To be fair, the jump to using Git (and especially dealing with Git merge conflicts) is scary. It can be a hard sell to get people to move from a system they already completely understand and have used successfully for years, even if their system looks like ancient history to us.
Literally heard "...but my IDE already automatically uploads to FTP on save, I'm usually the only usually one editing it and I already know what I changed" last week.
Meanwhile the CEO who was rejecting the €¥$£ in yh budget since 2000 is angry at everyone!
Oh the times I have seen this!!!
This was for a 100+ year old company with millions of dollars in annual revenue that was owned by the government. So, yeah. 100% the IT director's fault, who'd been there since the early 90s.
Having no testing/staging environments remains pretty common, along with its cousin "production work happens on staging". Partnering with not-primarily-software companies and asking about staging infrastructure, you har that regularly. And yeah, SFTP/SCP/SSH is a standard push-and-deploy approach in places where that happens.
On the other hand, outside of a tech company and with less than a dozen developers, don't expect to find any source control. Consultants see a lot of this shit, they work in all industries including where developers don't exist, with a lot of thrown away projects.
Funny thing. Git probably made it worse in recent years by being impossibly hard to use.
/seriously, though - I...hope this isn't being done any longer - but I bet it is. Sigh...
The writer breaks down why this document is not a post-mortem despite superficial similarities.
>Again, the purpose of the doc is to point out where Knight violated rules. It is not: 1) a description of the multiple trade-offs that engineering at Knight made or considered when designing fault-tolerance in their systems, or 2) how Knight as an organization evolved over time to focus on evolving some procedures and not others, or 3) how engineers anticipated in preparation for deploying support for the new RLP effort on Aug 1, 2012.

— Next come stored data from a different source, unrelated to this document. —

-- ==== Sys2Proof/Laws/Frame.lean ====
section
/-!
SUPPORT. Frames: what an issue's count leaves alone, and the frames of the shared effects on it.
-/
namespace Sys2Proof.Machine

/-! ### The count of an issue -/

/-- A map that a charge's changes do not show through is the same over a changed list. -/
theorem map_listModify {α β : Type} (l : List α) (k : Nat) (f : α → α) (p : α → β) (h : ∀ a, p (f a) = p a) :
    (listModify l k f).map p = l.map p := by
  induction l generalizing k with
  | nil => cases k <;> rfl
  | cons a as ih => cases k <;> simp [listModify, h, ih]

/-- A change of held pipes and ports does not show. -/
theorem State.lessTeams_modCore (s : State) (c : Nat) (f : Core → Core)
    (hf : ∀ k : Core, ({ f k with pipeBusy := [], portBusy := [] } : Core) = { k with pipeBusy := [], portBusy := [] }) :
    (s.modCore c f).lessTeams = s.lessTeams := by
  simp only [State.lessTeams, State.modCore]
  rw [map_listModify _ _ _ _ hf]

/-- A change of the charge does not show. -/
theorem State.lessTeams_modCluster (s : State) (c : Nat) (f : Cluster → Cluster)
    (hf : ∀ k : Cluster, ({ f k with charge := 0 } : Cluster) = { k with charge := 0 }) : (s.modCluster c f).lessTeams = s.lessTeams := by
  simp only [State.lessTeams, State.modCluster]
  rw [map_listModify _ _ _ _ hf]

/-- A charge of clusters does not show. -/
theorem State.chargeClusters_lessTeams (s : State) (t : Team) (n w : Nat) : (s.chargeClusters t n w).lessTeams = s.lessTeams := by
  unfold State.chargeClusters State.addCharge
  split <;> simp only [State.lessTeams_modCluster _ _ (fun c : Cluster => { c with charge := c.charge + w }) (fun _ => rfl)]

/-- A charge shows in nothing but held pipes and ports and the charge. -/
theorem State.chargeIssue_lessTeams (s : State) (t : Team) (g : Group) (fm : Form) (ex : Mask) :
    (s.chargeIssue t g fm ex).lessTeams = s.lessTeams := by
  unfold State.chargeIssue
  split
  · rfl
  · simp only
    rw [State.chargeClusters_lessTeams, State.lessTeams_modCore _ _ _ (by intro c; dsimp only; split <;> rfl)]

theorem State.lessTeams_modTeam (s : State) (tid : Nat) (f : Team → Team) : (s.modTeam tid f).lessTeams = s.lessTeams := rfl

theorem State.lessTeams_cur (s : State) (c : Option Cur) : ({ s with cur := c } : State).lessTeams = s.lessTeams := rfl

theorem State.chargeIssue_physByte (s : State) (t : Team) (g : Group) (fm : Form) (ex : Mask) (a : Nat) :
    (s.chargeIssue t g fm ex).physByte a = s.physByte a := by
  obtain ⟨_, _, h⟩ := s.chargeIssue_eq t g fm ex
  rw [h]
  rfl

/-- The team counted in differs by what an issue counts, where the issue is no branch. -/
theorem Iss.countTeam_lessCounts (q : Iss) (t : Team) (hb : q.fm.branch = false) : (q.countTeam t).lessCounts q.c = t.lessCounts q.c := by
  have ht : q.told t = t.tel := by simp [Iss.told, hb]
  simp only [Iss.countTeam, Team.lessCounts, Team.modGroup, Team.modBody, listModify_listModify, ht]
  congr 2
  refine congrArg _ ?_
  funext g
  simp only [Iss.countGroup, Group.lessCounts, Group.modFrag, Group.spendGrace, listModify_listModify]
  rfl

/-- A change of the issuing team, on the counted state, stays beside everything else. -/
theorem Iss.onlyTeam_of_issuer {s : State} {fm : Form} {q : Iss} (h : s.issuer fm = some q) (f : Team → Team)
    (hf : ∀ t, t.id = q.c.team → (f t).id = q.c.team) :
    OnlyTeam q (q.counted.s.modTeam q.c.team f) (f (q.countTeam q.t)) := by
  obtain ⟨hc, hstr, ht, hg, hfr, rfl, rfl, he⟩ := State.issuer_eq_some.1 h
  rw [(Iss.counted_eq h).1, Iss.account_eq]
  have hct : ∀ t : Team, t.id = q.c.team → (q.countTeam t).id = q.c.team := fun _ h => h
  have hteam : ∀ k, ({ (q.s.modTeam q.c.team q.countTeam).chargeIssue q.t q.g q.fm q.ex with cur := none } : State).team? k
      = (q.s.modTeam q.c.team q.countTeam).team? k := fun k => State.chargeIssue_team? _ _ _ _ _ k
  constructor
  · intro a
    exact State.chargeIssue_physByte _ _ _ _ _ a
  · rw [State.lessTeams_modTeam, State.lessTeams_cur, State.chargeIssue_lessTeams, State.lessTeams_modTeam]
  · intro k hk
    rw [State.team?_modTeam_ne _ _ f hf hk, hteam, State.team?_modTeam_ne _ _ _ hct hk]
  · rw [State.team?_modTeam_self _ _ f hf, hteam, State.team?_modTeam_self _ _ _ hct, ht]
    rfl

/-! ### Lane results -/

@[simp] theorem Team.raise_zero (t : Team) (gi : Nat) : t.raise gi 0 = t := by
  simp only [Team.raise, Team.modGroup, Team.modBody]
  rw [listModify_id _ _ _ (by intro g _; simp)]

/-- The lane that a lane result on the counted state leaves, in terms of what stood before. -/
theorem Iss.counted_laneResult_lane {s : State} {fm : Form} {q : Iss} (h : s.issuer fm = some q) (n : Nat) (val : Nat → List Word) (j : Nat) :
    (q.counted.laneResult n val).lane j =
      if j ∈ q.lanes.map q.lid ∧ j < q.t.body.lanes.length then
        (((q.t.lane j).setRegs (q.opD.dstRegs n) (val (j - q.g.first))).shiftL ((val (j - q.g.first)).headD 0))
      else if q.fm.p.mz = true ∧ j ∈ (maskList (q.f.mask &&& ~~~q.ex)).map q.lid ∧ j < q.t.body.lanes.length then
        (q.t.lane j).setRegs (q.opD.dstRegs n) (List.replicate (q.opD.dstRegs n).length 0)
      else q.t.lane j := by
  rw [Iss.laneResult_lane, (Iss.counted_eq h).1]
  rfl

/-- The team that a lane result on the counted state leaves, but for its lanes. -/
theorem Iss.counted_laneResult_rest {s : State} {fm : Form} {q : Iss} (h : s.issuer fm = some q) (n : Nat) (val : Nat → List Word) :
    ∃ L, q.counted.laneResult n val = (q.countTeam q.t).modBody (fun b => { b with lanes := L }) := by
  obtain ⟨L, h1, -⟩ := q.counted.laneResult_rest n val
  exact ⟨L, by rw [h1, (Iss.counted_eq h).1]; rfl⟩

/-- The frame of a short-latency lane result that raises `fl` (R9, R36, R41, R122, R161). -/
theorem Iss.laneFrame_raise {s : State} {fm : Form} {q : Iss} (h : s.issuer fm = some q) (hb : q.fm.branch = false) (n : Nat) (val : Nat → List Word) (fl : Nat) :
    LaneFrame q (q.opD.dstRegs n) fl (q.counted.modTeam (fun _ => (q.counted.laneResult n val).raise q.c.g fl)) := by
  obtain ⟨L, hL⟩ := Iss.counted_laneResult_rest h n val
  have hid : q.t.id = q.c.team := State.team?_id (State.issuer_eq_some.1 h).2.2.1
  have hex : ∀ i ∈ q.lanes, i ∈ maskList q.f.mask := by
    have := (State.issuer_eq_some.1 h).2.2.2.2.2.2.2
    intro i hi
    unfold Iss.lanes at hi
    rw [this] at hi
    exact execMask_sub _ _ _ _ hi
  have hfrag : ∀ i ∈ maskList (q.f.mask &&& ~~~q.ex), i ∈ maskList q.f.mask := by
    intro i hi
    simp only [mem_maskList, BitVec.getLsbD_and, Bool.and_eq_true] at hi ⊢
    exact ⟨hi.1, hi.2.1⟩
  refine ⟨(q.counted.laneResult n val).raise q.c.g fl, ?_, ?_, ?_⟩
  · have := Iss.onlyTeam_of_issuer h (fun _ => (q.counted.laneResult n val).raise q.c.g fl) (by
      intro t ht; rw [hL]; exact hid)
    rwa [Iss.modTeam, Iss.counted_c h]
  · rw [hL]
    have hcl := congrArg (fun t : Team => (t.modGroup q.c.g (fun g => { g with flags := g.flags ||| fl })).lessLanes)
      (Iss.countTeam_lessCounts q q.t hb)
    have comm : ∀ t : Team, ((t.raise q.c.g fl).lessCounts q.c) = (t.lessCounts q.c).modGroup q.c.g (fun g => { g with flags := g.flags ||| fl }) := by
      intro t
      simp only [Team.raise, Team.lessCounts, Team.modGroup, Team.modBody, listModify_listModify]
      rfl
    rw [comm, comm]
    exact hcl
  · intro lid
    have hl : ((q.counted.laneResult n val).raise q.c.g fl).lane lid = (q.counted.laneResult n val).lane lid := rfl
    rw [hl, Iss.counted_laneResult_lane h]
    have hnl := fun k => Opnd.dstRegs_l q.opD n k
    split
    · rename_i hj
      refine ⟨by rw [← Lane.setRegs_rest (q.t.lane lid) (q.opD.dstRegs n) (val (lid - q.g.first))]; rfl, fun hn => absurd ?_ hn,
        fun hn => absurd hj.1 hn, fun m hm => Lane.setRegs_v _ _ _ m hm, fun m hm => Lane.setRegs_q _ _ _ m hm⟩
      obtain ⟨i, hi, rfl⟩ := List.mem_map.1 hj.1
      exact List.mem_map.2 ⟨i, hex i hi, rfl⟩
    · split
      · rename_i hj
        refine ⟨Lane.setRegs_rest _ _ _, fun hn => absurd ?_ hn, fun _ => Lane.setRegs_l _ _ _ hnl,
          fun m hm => Lane.setRegs_v _ _ _ m hm, fun m hm => Lane.setRegs_q _ _ _ m hm⟩
        obtain ⟨i, hi, rfl⟩ := List.mem_map.1 hj.2.1
        exact List.mem_map.2 ⟨i, hfrag i hi, rfl⟩
      · exact ⟨rfl, fun _ => rfl, fun _ => rfl, fun _ _ => rfl, fun _ _ => rfl⟩

/-- The frame of a short-latency lane result (R9, R36, R41, R122). -/
theorem Iss.laneFrame {s : State} {fm : Form} {q : Iss} (h : s.issuer fm = some q) (hb : q.fm.branch = false) (n : Nat) (val : Nat → List Word) :
    LaneFrame q (q.opD.dstRegs n) 0 (q.counted.modTeam (fun _ => q.counted.laneResult n val)) := by
  have := Iss.laneFrame_raise h hb n val 0
  rwa [Team.raise_zero] at this

/-- The frame of a one-word result. -/
theorem Iss.result_frame {s : State} {fm : Form} {q : Iss} (h : s.issuer fm = some q) (hb : q.fm.branch = false) (val : Nat → Word) :
    LaneFrame q (q.opD.dstRegs 1) 0 (q.counted.result val) := Iss.laneFrame h hb 1 _

/-- The frame of a 64-bit result. -/
theorem Iss.result64_frame {s : State} {fm : Form} {q : Iss} (h : s.issuer fm = some q) (hb : q.fm.branch = false) (val : Nat → DWord) :
    LaneFrame q (q.opD.dstRegs 2) 0 (q.counted.result64 val) := Iss.laneFrame h hb 2 _

/-! ### Changes of the group alone -/

/-- The frame of a change of the issuing group. -/
theorem Iss.groupFrame {s : State} {fm : Form} {q : Iss} (h : s.issuer fm = some q) (hb : q.fm.branch = false) (f less : Group → Group)
    (hf : ∀ g, less ((f g).lessCounts q.c.f) = less (g.lessCounts q.c.f)) :
    GroupFrame q less (q.counted.modGroup f) := by
  have hid : q.t.id = q.c.team := State.team?_id (State.issuer_eq_some.1 h).2.2.1
  refine ⟨(q.countTeam q.t).modGroup q.c.g f, ?_, rfl, ?_⟩
  · have := Iss.onlyTeam_of_issuer h (fun t => t.modGroup q.c.g f) (fun _ h => h)
    rwa [Iss.modGroup, Iss.modTeam, Iss.counted_c h]
  · rw [← Iss.countTeam_lessCounts q q.t hb]
    simp only [Team.lessCounts, Team.modGroup, Team.modBody, listModify_listModify, hf]

end Sys2Proof.Machine
end

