@[simp] theorem State.engPa_memWf (s : State) (c : Card) (write : Bool) (va : Nat) (h : s.memWf = true) : (State.engPa s c write va).1.memWf = true := by
  unfold State.engPa
  repeat' (split <;> (try obtain rfl := congrArg Prod.fst ‹_ = ((_ : State), _)›) <;> (try dsimp only))
  all_goals simp +contextual (maxDischargeDepth := 20) [h]

@[simp] theorem State.engRead_memWf (s : State) (c : Card) (l : List (Nat × Nat)) (h : s.memWf = true) : (s.engRead c l).1.memWf = true := by
  induction l generalizing s with
  | nil => exact h
  | cons x rest ih =>
    unfold State.engRead
    repeat' (split <;> (try obtain rfl := congrArg Prod.fst ‹_ = ((_ : State), _)›) <;> (try dsimp only))
    all_goals simp (maxDischargeDepth := 20) [h, ih]

@[simp] theorem State.engPlaces_memWf (s : State) (c : Card) (l : List (Nat × Nat)) (h : s.memWf = true) : (s.engPlaces c l).1.memWf = true := by
  induction l generalizing s with
  | nil => exact h
  | cons x rest ih =>
    unfold State.engPlaces
    repeat' (split <;> (try obtain rfl := congrArg Prod.fst ‹_ = ((_ : State), _)›) <;> (try dsimp only))
    all_goals simp (maxDischargeDepth := 20) [h, ih]

theorem State.matchSend_kept (s : State) (c : Card) (port : Nat) (h : s.memWf = true) : KeptWork (s.matchSend c port) := by
  unfold State.matchSend
  dsimp only
  repeat' split
  all_goals simp [h]

theorem State.readIndices_kept (s : State) (c : Card) (h : s.memWf = true) : KeptWork (s.readIndices c) := by
  unfold State.readIndices
  dsimp only
  repeat' (split <;> (try obtain rfl := congrArg Prod.fst ‹_ = ((_ : State), _)›))
  all_goals simp (maxDischargeDepth := 20) [h]

theorem State.makePiece_kept (s : State) (c : Card) (h : s.memWf = true) : KeptWork (s.makePiece c) := by
  unfold State.makePiece
  dsimp only
  split <;> obtain rfl := congrArg Prod.fst ‹_ = ((_ : State), _)›
  · simp [h]
  · split <;> obtain rfl := congrArg Prod.fst ‹_ = ((_ : State), _)› <;> simp (maxDischargeDepth := 20) [h]

theorem State.engineStep_kept (s : State) (c : Card) (engine : Nat) (h : s.memWf = true) : KeptWork (s.engineStep c engine) := by
  unfold State.engineStep
  dsimp only
  repeat' split
  all_goals simp [h, s.matchSend_kept c engine h, s.readIndices_kept c h, s.makePiece_kept c h]

theorem State.engineRun_kept (n : Nat) (s : State) (card engine : Nat) (h : s.memWf = true) : KeptWork (State.engineRun n s card engine) := by
  induction n generalizing s with
  | zero => trivial
  | succ n ih =>
    unfold State.engineRun
    split
    · trivial
    · rename_i c _
      have hk := s.engineStep_kept c engine h
      generalize s.engineStep c engine = w at hk ⊢
      cases w with
      | going s => exact ih s hk
      | _ => exact hk

@[simp] theorem State.putSeq_memWf (s : State) (ten : Nat) (o : CardOwner) (h : s.memWf = true) : (State.putSeq s ten o).memWf = true := by
  unfold State.putSeq
  repeat' split
  all_goals simp [h]

@[simp] theorem State.completeCard_memWf (s : State) (c : Card) (code : Nat) (h : s.memWf = true) : (State.completeCard s c code).memWf = true := by
  unfold State.completeCard
  repeat' (split <;> (try dsimp only))
  all_goals simp +contextual (maxDischargeDepth := 20) [h]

>To equate any of those things with violation of a rule is a cognitive leap that we should stay very far away from.
>It’s worth mentioning here that the document only focuses on failures, and makes no mention of successes. How Knight succeeded during diagnosis and response is unknown to us, so a rich source of data isn’t available. Because of this, we cannot pretend the document to give explanation.
He also makes an interesting point related to what you're saying: the SEC says the risk management controls were inappropriate, but clearly Knight thought they were appropriate or they would have fixed it.
>What is deemed “appropriate”, it would seem, is dependent on the outcome. Had an accident? It was not appropriate control. Didn’t have an accident? It must be appropriate control. This would mean that Knight Capital did have appropriate controls the day before the accident. Outcome bias reigns supreme here.
I'd go into it more but I would instead recommend you take a look at his breakdown as I'd be trying to do a shoddy summary of a really interesting write-up.
> This would mean that Knight Capital did have appropriate controls the day before the accident.
I think these claims are seriously confused.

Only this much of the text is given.